Susupi Sel Simpatisan ISIS, Jurnalis Temukan Fakta Mengejutkan

Ruben Setiawan Suara.Com
Rabu, 04 Mei 2016 | 17:14 WIB
Susupi Sel Simpatisan ISIS, Jurnalis Temukan Fakta Mengejutkan
ISIS. (Youtube)
Follow Suara.com untuk mendapatkan informasi terkini. Klik WhatsApp Channel & Google News

Suara.com - Seorang jurnalis yang menyusup ke dalam sel teroris simpatisan ISIS mengungkap fakta-fakta mengejutkan. Alih-alih menemukan sekelompok pemeluk agama yang taat, sang jurnalis menilai para simpatisan tersebut hanyalah sekumpulan pemuda limbung, frustasi, dan mudah dimanipulasi.

Sang jurnalis, yang menggunakan nama alias Said Ramzi untuk melindungi identitasnya, mengatakan awal mula dirinya bisa menyusup ke dalam sel teroris itu. Ia mengaku dengan mudahnya menghubungi kelompok simpatisan yang menamakan diri "Serdadu Allah" di Facebook.
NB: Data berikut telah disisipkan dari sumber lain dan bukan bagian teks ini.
/-- Forwarding of byte `i` of place `p` from the messages, latest first. -/
def fwdByte (p : Place) (i : Nat) : List Msg → Fwd
  | [] => .none
  | m :: rest =>
    match m.place.index p i with
    | some j =>
      if m.kind.len ≤ j then fwdByte p i rest
      else match m.kind with
        | .store bs _ _ =>
          match bs[j]? with
          | some (some b) => .byte b
          | _ => fwdByte p i rest
        | _ => .wait
    | none => fwdByte p i rest

/-- The scratchpad bytes that an effect of `cpl` moves: team, offset, length. -/
def Effect.moves : Effect → Option (Nat × Nat × Nat)
  | .perLaneCopy _ _ t o n _ _ => some (t, o, n)
  | _ => none

/-- A `cpl` of the group has still to read or write some scratchpad bytes of [o, o + n) (R236, R379). -/
def State.cplBusy (s : State) (gid : Nat) (g : Group) (t o n : Nat) : Bool :=
  let meets := fun (x : Nat × Nat × Nat) => x.1 = t && x.2.1 < o + n && o < x.2.1 + x.2.2
  (g.quar.any fun q => q.effects.any fun e => e.moves.any meets) ||
  s.copies.any fun x => x.2.perLane && x.2.gid = gid && x.2.reject.isNone &&
    meets (x.2.team, (x.2.args.getD 1 0).toNat, (x.2.args.getD 2 0).toNat)

/-- A 4-byte word of [p, p + n) has a pending update of the group, in quarantine, behind a release or on its way, or a `cpl` has still to move it
(R379). -/
def State.spBusy (s : State) (gid : Nat) (g : Group) (p : Place) (n : Nat) : Bool :=
  match p with
  | .scratch t o =>
    let q : Place := .scratch t (o / 4 * 4)
    let len := (o + n + 3) / 4 * 4 - o / 4 * 4
    (g.quarMsgs fun _ => true).any (fun m => m.place.meets m.kind.len q len) ||
      (s.net.any fun x => x.2.gid = gid && x.2.place.meets x.2.kind.len q len) ||
      (s.rels.any fun r => r.2.after.any fun m => m.gid = gid && m.place.meets m.kind.len q len) || s.cplBusy gid g t (o / 4 * 4) len
  | _ => false

/-! ## Round needs (R310, R323) -/

/-- The core's floor for a region after a pending floor has been raised to RC (R323, resumption). -/
def State.settleFloor (s : State) (k : CoreKey) (c i : Nat) (rc : Word) : State :=
  if (s.core k).floorPending c i then s.modCore k fun x => x.putFloor c i rc false else s

/-- The region and need of an ordinary load at a virtual address (R310, R323), and the state with a pending floor settled. -/
def State.loadNeed (s : State) (k : CoreKey) (c : Nat) (ea : DWord) : Option (Nat × Word) × State :=
  match s.member k c ea false with
  | .region i r =>
    let s1 := s.settleFloor k c i r.rc
    (some (i, (s1.core k).floor c i), s1)
  | _ => (none, s)

/-! ## L1 at issue -/

/-- The page may be held in L1 (R213, R221). -/
def State.cacheable (s : State) (pa : Nat) (a : PageAttr) : Bool :=
  !a.nc && !a.hostp &&
  match s.aperture pa with
  | .hbm | .tier => true
  | .host => s.hport.cxlCache
  | _ => false

/-- The line of another context at this address is written back and dropped before the line is used (R221). -/
def State.l1Claim (s : State) (k : CoreKey) (c ln : Nat) : State :=
  ((s.core k).l1.filter fun x => x.pa == ln && x.ctx != c).foldl
    (fun st x => (st.writeBackLine k x (st.genStamp k x.ctx)).modCore k fun y => y.l1Drop x.ctx ln) s

/-- The copy of a line may serve a load with this need (R319, R323). -/
def L1Line.serves (x : L1Line) (core : Core) (c : Nat) (need : Option (Nat × Word)) : Bool :=
  match need, x.region with
  | none, none => true
  | none, some (i, tag) => (core.floor c i).toNat ≤ tag.toNat
  | some (i, n), some (j, tag) => i = j && n.toNat ≤ tag.toNat
  | some _, none => false

/-- A load unit served by the core's L1: its bytes. -/
def State.l1Hit (s : State) (k : CoreKey) (c pa n : Nat) (need : Option (Nat × Word)) : Option (List Byte) :=
  match (s.core k).l1Find c (pa / 128 * 128) with
  | some x => if (s.core k).hasL1 && x.serves (s.core k) c need then x.read pa n else none
  | none => none

/-- Some part of the group, issued before issue number `id`, that is not served yet meets [p, p + n). -/
def State.olderPart (s : State) (gid id : Nat) (p : Place) (n : Nat) : Bool :=
  s.reqs.any fun q => q.1 < id && q.2.gid = gid && !q.2.atomic && q.2.parts.any fun x => !x.settled && x.place.meets x.n p n

/-- The message was issued before issue number `id` and meets [p, p + n). -/
def Msg.older (m : Msg) (gid id : Nat) (p : Place) (n : Nat) : Bool :=
  m.gid = gid && m.issue < id && m.rejected.isNone && m.place.meets m.kind.len p n

/-- The message stands before lane `lane` of issue `issue`: it was issued before, or by a lower lane of the same instruction (R236). -/
def Msg.precedes (m : Msg) (issue lane : Nat) : Bool := m.issue < issue || (m.issue = issue && m.lane < lane)

/-- Some message of the group that stands before lane `lane` of issue `issue` has not arrived, or waits for its release, and meets [p, p + n). -/
def State.olderMsg (s : State) (gid issue lane : Nat) (p : Place) (n : Nat) : Bool :=
  let older := fun (m : Msg) => m.gid = gid && m.precedes issue lane && m.rejected.isNone && m.place.meets m.kind.len p n
  (s.net.any fun m => older m.2) || s.rels.any fun r => r.2.after.any older

/-- Two places lie on one 128-byte line. -/
def Place.sameLine (p q : Place) : Bool :=
  match p, q with
  | .home a, .home b => a / 128 = b / 128
  | .remote i a, .remote j b => i = j && a / 128 = b / 128
  | _, _ => false

/-- A load of the group of another generation, issued before `id`, is outstanding on the line (R376). -/
def State.olderTag (s : State) (gid id : Nat) (gen : BitVec 12) (p : Place) : Bool :=
  s.reqs.any fun q => q.1 < id && q.2.gid = gid && !q.2.atomic && q.2.parts.any fun x => !x.settled && x.gen ≠ gen && x.place.sameLine p

/-! ## Loads -/

/-- Bytes with the forwarded ones in their places. -/
def overlay : List (Option Byte) → List Byte → List Byte
  | some b :: fs, _ :: bs => b :: overlay fs bs
  | none :: fs, b :: bs => b :: overlay fs bs
  | [], bs => bs
  | _, [] => []

/-- What issuing a load unit gives: a part, or a wait. -/
inductive PartAt
  | part (p : Part) (s : State)
  | wait
deriving DecidableEq, Repr

/-- The part of a load for one unit, served at once from scratchpad, from the party's own quarantined writes or from L1, else to be
served at its home. `lane` numbers the element, `need` is the round need of its first byte's region (R319), which the other bytes take in that region only. A lane waits for quarantined S stores to
the bytes (R143). -/
def State.loadPart (s : State) (w : Who) (party : Option Nat) (lane : Nat) (ea : DWord) (u : RUnit)
    (need : Option (Nat × Word)) (plain : Bool) : PartAt :=
  let va := ea + dw u.off
  let base : Part := {
    lane := lane, byteOff := u.off, n := u.n, ea := ea, place := u.place, attr := u.attr, gen := s.genStamp w.core w.ctx }
  match u.place with
  | .scratch t o =>
    if s.spBusy w.gid w.g u.place u.n then .wait
    else match aget s.teams t with
      | none => .part { base with reject := some 0x06 } s
      | some team =>
        if team.spPoisoned o u.n then .part { base with reject := some 0x09 } s
        else .part { base with value := some (team.spRead o u.n) } s
  | _ =>
    let msgs := w.g.quarMsgs fun m => m.ofParty party
    let fw := (List.range u.n).map fun i => fwdByte u.place i msgs
    if fw.contains .wait || s.rels.any (fun r => r.2.after.any fun m => m.older w.gid s.nextId u.place u.n) then .wait
    else if party.isSome && (w.g.quarMsgs fun m => !m.isLane).any fun m => m.place.meets m.kind.len u.place u.n then .wait
    else if s.unreadTable w.core w.ctx va then .wait
    else
      let fwd := fw.map fun x => match x with
        | .byte b => some b
        | _ => none
      let own := s.loadNeed w.core w.ctx va
      let s1 := own.2
      let nd := match need, own.1 with
        | some x, some y => some (if x.1 = y.1 then x else y)
        | _, y => y
      let p : Part := { base with region := nd, fwd := fwd, asLd := need.isSome && need ≠ nd }
      let window := match u.place with
        | .home pa => s.readsWindow pa u.n
        | _ => false
      if fwd.all Option.isSome && !window then .part { p with value := some (fwd.map fun x => x.getD 0) } s1
      else match u.place with
        | .home pa =>
          if window then .part { p with fwd := [] } s1
          else if plain && s.cacheable pa u.attr && !s.olderPart w.gid s.nextId u.place u.n then
            let s2 := s1.l1Claim w.core w.ctx (pa / 128 * 128)
            match s2.l1Hit w.core w.ctx pa u.n nd with
            | some bs => .part { p with value := some (overlay fwd bs) } s2
            | none => .part p s2
          else .part p s1
        | _ => .part p s1

/-- The parts of a load's units, or a wait. -/
def State.loadParts (s : State) (w : Who) (party : Option Nat) (lane : Nat) (ea : DWord) (need : Option (Nat × Word))
    (plain : Bool) : List RUnit → Option (List Part × State)
  | [] => some ([], s)
  | u :: us =>
    match s.loadPart w party lane ea u need plain with
    | .wait => none
    | .part p s1 =>
      match s1.loadParts w party lane ea need plain us with
      | none => none
      | some (ps, s2) => some (p :: ps, s2)

/-- The key under which line homes here hold the counter of a region whose home is on package `home` (R312). -/
def remoteRcl (home c i : Nat) : Nat := (home + 1) * 2 ^ 48 + c * 4096 + i

/-- The package of a region's home (R310, R326). -/
def State.regionPkg (s : State) (c i : Nat) : Nat :=
  match s.walk c (regionVa i) with
  | .leaf l => l.pkg
  | .bad _ => s.self

/-- The answer of a region home to a line home (R312): RC, or t + 1 while an advance from t stands between its steps 2 and 3; of a home on another
package what the line homes here hold. -/
def State.regionValue (s : State) (c i : Nat) : Option Word :=
  match s.advances.find? fun a => a.ctx = c && a.region = i with
  | some a => some a.to_
  | none =>
    match s.walk c (regionVa i) with
    | .leaf l =>
      if l.pkg ≠ s.self then aget s.rcls (remoteRcl l.pkg c i)
      else (match s.regionAt l.pa with
        | .valid r => some r.rc
        | _ => none)
    | .bad _ => none

/-- What a load tells another package's line home of its round (R312, R319). -/
def State.remoteNeedOf (s : State) (c : Nat) (now : Bool) (r : Nat × Word) : RemoteNeed :=
  { region := BitVec.ofNat 12 r.1, home := s.regionPkg c r.1, need := r.2, now := now, rc := (s.regionValue c r.1).getD 0 }

/-- A request waits for a round of a region whose home is on another package: that home is told (R312). -/
def State.tellDemand (s : State) (c i : Nat) (need : Word) : State :=
  let p := s.regionPkg c i
  if p = s.self then s else { s with fabricOut := s.fabricOut ++ [(p, .roundDemand s.self (BitVec.ofNat 6 c) (BitVec.ofNat 12 i) need)] }

/-- Before a bounded request leaves for another package, its line home is told the region's counter (R312, R326). -/
def State.tellRound (s : State) (c pkg : Nat) (need : Option (Nat × Word)) : State :=
  match need with
  | none => s
  | some (i, _) =>
    match if s.regionPkg c i = s.self then s.regionValue c i else none with
    | some v => { s with fabricOut := s.fabricOut ++ [(pkg, .roundAdopt s.self (BitVec.ofNat 6 c) (BitVec.ofNat 12 i) v)] }
    | none => s

/-- An access of the group to the same bytes of another package stands before request `id` and has not left: a store, or a load that has not
been served (R143). -/
def State.unsentBefore (s : State) (gid id : Nat) (p : Place) (n : Nat) : Bool :=
  s.olderPart gid id p n || s.net.any fun x => x.2.older gid id p n && !x.2.sentOut

/-- The remote parts of request `id` leave for their home packages (R326). -/
def State.launchParts (s : State) (id : Nat) : State :=
  match aget s.reqs id with
  | none => s
  | some q =>
    let r := q.parts.foldl (fun (acc : List Part × State) p =>
      match p.place, p.settled || p.sent.isSome || acc.2.unsentBefore q.gid id p.place p.n with
      | .remote pkg pa, false =>
        let st := match p.region with
          | some (i, need) => (acc.2.tellRound q.ctx pkg p.region).tellDemand q.ctx i need
          | none => acc.2
        (acc.1 ++ [{ p with sent := some st.nextId }],
         { st with
            fabricOut := st.fabricOut ++ [(pkg, .access st.self st.nextId (BitVec.ofNat 6 q.ctx) p.gen pa (.load p.n (p.region.map (st.remoteNeedOf q.ctx (q.now && !p.asLd)))))]
            nextId := st.nextId + 1 })
      | _, _ => (acc.1 ++ [p], acc.2)) ([], s)
    { r.2 with reqs := aset r.2.reqs id { q with parts := r.1 } }

/-! ## Stores -/

/-- The persist scope of a store: 1 (`.ppkg`) in the tier's aperture, else none (R347). -/
def Place.persist : Place → Nat
  | .home pa | .remote _ pa => if tierBase ≤ pa && pa < tierEnd then 1 else 0
  | .scratch _ _ => 0

/-- The persist barrier that holds a write issued now (R353): the last one in the C-queue, enqueued before command `before`. -/
def State.pbarHold (s : State) (g : Group) (before : Nat) : Option Nat :=
  (g.cq.filter fun i => i < before && (match aget s.cmds i with
    | some c => c.kind == .pbar
    | none => false)).getLast?

/-- The message of a store of `bytes` to one unit. -/
def State.storeMsg (s : State) (w : Who) (party : Option Nat) (lpc : Word) (ea : DWord) (u : RUnit) (bytes : List Byte)
    (before : Nat) : Msg :=
  { kind := .store (bytes.map some) u.place.persist false
    gid := w.gid, core := w.core, ctx := w.ctx, gen := s.genStamp w.core w.ctx, ea := ea, uoff := u.off, place := u.place
    lane := party.getD 0, isLane := party.isSome, pc := w.g.spc, lpc := lpc, tag := s.stepTag
    persist := u.place.persist, hostp := u.attr.hostp, issue := s.nextId
    held := s.pbarHold w.g before }

/-- The store is written into L1 as whole words (R221); otherwise it travels as an active message (R229). -/
def State.storesInL1 (s : State) (w : Who) (ea : DWord) (u : RUnit) : Bool :=
  match u.place with
  | .home pa =>
    4 ≤ u.n && s.cacheable pa u.attr && u.place.persist = 0 &&
      (match s.member w.core w.ctx (ea + dw u.off) false with
       | .region _ _ | .unread _ => false
       | _ => true)
  | _ => false

/-- The quarantined effect of a store to one unit outside scratchpad. -/
def State.storeEffect (s : State) (w : Who) (party : Option Nat) (lpc : Word) (ea : DWord) (u : RUnit) (bytes : List Byte)
    (before : Nat) : Effect :=
  let m := s.storeMsg w party lpc ea u bytes before
  if s.storesInL1 w ea u then .l1Store m else .msg m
Bergumul dalam kelompok tersebut selama enam bulan, antara musim panas tahun 2015 hingga bulan Januari 2016, Ramzi merekam diam-diam sejumlah pertemuan yang diadakan kelompok tersebut dengan kamera tersembunyi. Salah satu bahasan rapat adalah rencana menyerang sebuah klub malam.

Video hasil rekaman Ramzi ditayangkan oleh televisi Prancis, Canal+, dalam sebuah program dokumenter berjudul "Serdadu Allah", pada Senin (2/5/2016) lalu.

Jaringan yang disusupi Ramzi beranggotakan 10 orang, dipimpin oleh seorang lelaki berusia 20 tahun yang dipanggil Ossama. Ossama pernah mencoba bergabung dengan ketentaraan Prancis namun gagal. Ramzi mengklaim, Ossama adalah seorang pemuja setan dan pecandu alkohol sebelum akhirnya terpikat ajaran garis keras di dunia maya.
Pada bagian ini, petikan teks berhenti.